Please find all lines in the data that hold the string "romWord" and copy them.

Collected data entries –
------------------------------------------------------------------------
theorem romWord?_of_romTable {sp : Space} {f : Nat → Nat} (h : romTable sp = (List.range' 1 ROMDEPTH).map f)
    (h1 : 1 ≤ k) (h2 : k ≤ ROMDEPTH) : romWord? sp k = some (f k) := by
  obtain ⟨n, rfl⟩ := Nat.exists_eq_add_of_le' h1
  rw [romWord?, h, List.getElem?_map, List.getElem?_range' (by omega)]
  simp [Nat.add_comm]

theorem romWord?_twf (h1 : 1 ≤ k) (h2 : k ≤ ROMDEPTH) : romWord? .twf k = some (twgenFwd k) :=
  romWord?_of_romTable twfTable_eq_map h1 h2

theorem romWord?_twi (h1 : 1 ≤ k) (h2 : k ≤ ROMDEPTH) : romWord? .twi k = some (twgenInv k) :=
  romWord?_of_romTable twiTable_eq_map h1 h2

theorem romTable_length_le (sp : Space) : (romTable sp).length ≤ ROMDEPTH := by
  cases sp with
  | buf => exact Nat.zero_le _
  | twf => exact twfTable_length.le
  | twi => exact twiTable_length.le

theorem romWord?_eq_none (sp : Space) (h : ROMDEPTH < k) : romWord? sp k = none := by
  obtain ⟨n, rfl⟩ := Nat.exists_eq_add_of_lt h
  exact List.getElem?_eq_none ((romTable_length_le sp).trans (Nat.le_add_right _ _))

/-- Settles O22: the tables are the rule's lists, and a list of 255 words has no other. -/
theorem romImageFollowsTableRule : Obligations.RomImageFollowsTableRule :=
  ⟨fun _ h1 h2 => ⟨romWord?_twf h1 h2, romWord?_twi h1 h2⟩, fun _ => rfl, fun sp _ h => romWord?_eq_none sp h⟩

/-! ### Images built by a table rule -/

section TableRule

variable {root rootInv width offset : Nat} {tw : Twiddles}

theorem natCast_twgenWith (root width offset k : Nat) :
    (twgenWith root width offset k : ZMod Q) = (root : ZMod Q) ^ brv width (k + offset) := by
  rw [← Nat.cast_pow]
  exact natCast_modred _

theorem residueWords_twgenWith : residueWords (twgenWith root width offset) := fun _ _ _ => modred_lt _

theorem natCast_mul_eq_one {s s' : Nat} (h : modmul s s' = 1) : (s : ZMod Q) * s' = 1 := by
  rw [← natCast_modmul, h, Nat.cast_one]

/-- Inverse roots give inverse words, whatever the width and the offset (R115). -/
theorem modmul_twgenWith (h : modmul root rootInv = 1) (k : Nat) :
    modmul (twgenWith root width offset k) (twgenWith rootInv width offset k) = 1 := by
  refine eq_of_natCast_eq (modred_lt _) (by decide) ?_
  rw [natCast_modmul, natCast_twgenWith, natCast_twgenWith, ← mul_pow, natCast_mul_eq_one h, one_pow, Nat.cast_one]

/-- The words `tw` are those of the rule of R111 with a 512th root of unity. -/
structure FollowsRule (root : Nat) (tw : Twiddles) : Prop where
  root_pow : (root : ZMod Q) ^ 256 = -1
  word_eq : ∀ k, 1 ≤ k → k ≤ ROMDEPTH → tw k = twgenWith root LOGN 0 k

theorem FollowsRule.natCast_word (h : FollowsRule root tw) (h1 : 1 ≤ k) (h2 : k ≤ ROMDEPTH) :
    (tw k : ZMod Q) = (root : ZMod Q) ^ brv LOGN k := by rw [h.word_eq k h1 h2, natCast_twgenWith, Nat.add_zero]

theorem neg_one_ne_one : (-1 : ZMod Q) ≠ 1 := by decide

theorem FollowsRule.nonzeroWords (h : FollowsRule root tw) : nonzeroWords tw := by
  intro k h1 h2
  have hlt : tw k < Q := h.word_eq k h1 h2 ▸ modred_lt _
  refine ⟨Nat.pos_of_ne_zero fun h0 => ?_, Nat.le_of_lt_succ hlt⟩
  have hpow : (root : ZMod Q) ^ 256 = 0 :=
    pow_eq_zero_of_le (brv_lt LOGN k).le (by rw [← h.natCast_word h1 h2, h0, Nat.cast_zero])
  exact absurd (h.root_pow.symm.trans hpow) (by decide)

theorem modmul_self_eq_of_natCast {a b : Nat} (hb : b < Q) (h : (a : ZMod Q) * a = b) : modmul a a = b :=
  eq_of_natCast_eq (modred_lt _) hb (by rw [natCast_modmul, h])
------------------------------------------------------------------------
SOLUTION FOR THIS PROBLEM –
theorem romWord?_of_romTable {sp : Space} {f : Nat → Nat} (h : romTable sp = (List.range' 1 ROMDEPTH).map f)
    (h1 : 1 ≤ k) (h2 : k ≤ ROMDEPTH) : romWord? sp k = some (f k) := by
  rw [romWord?, h, List.getElem?_map, List.getElem?_range' (by omega)]
theorem romWord?_twf (h1 : 1 ≤ k) (h2 : k ≤ ROMDEPTH) : romWord? .twf k = some (twgenFwd k) :=
  romWord?_of_romTable twfTable_eq_map h1 h2
theorem romWord?_twi (h1 : 1 ≤ k) (h2 : k ≤ ROMDEPTH) : romWord? .twi k = some (twgenInv k) :=
  romWord?_of_romTable twiTable_eq_map h1 h2
theorem romWord?_eq_none (sp : Space) (h : ROMDEPTH < k) : romWord? sp k = none := by
  ⟨fun _ h1 h2 => ⟨romWord?_twf h1 h2, romWord?_twi h1 h2⟩, fun _ => rfl, fun sp _ h => romWord?_eq_none sp h⟩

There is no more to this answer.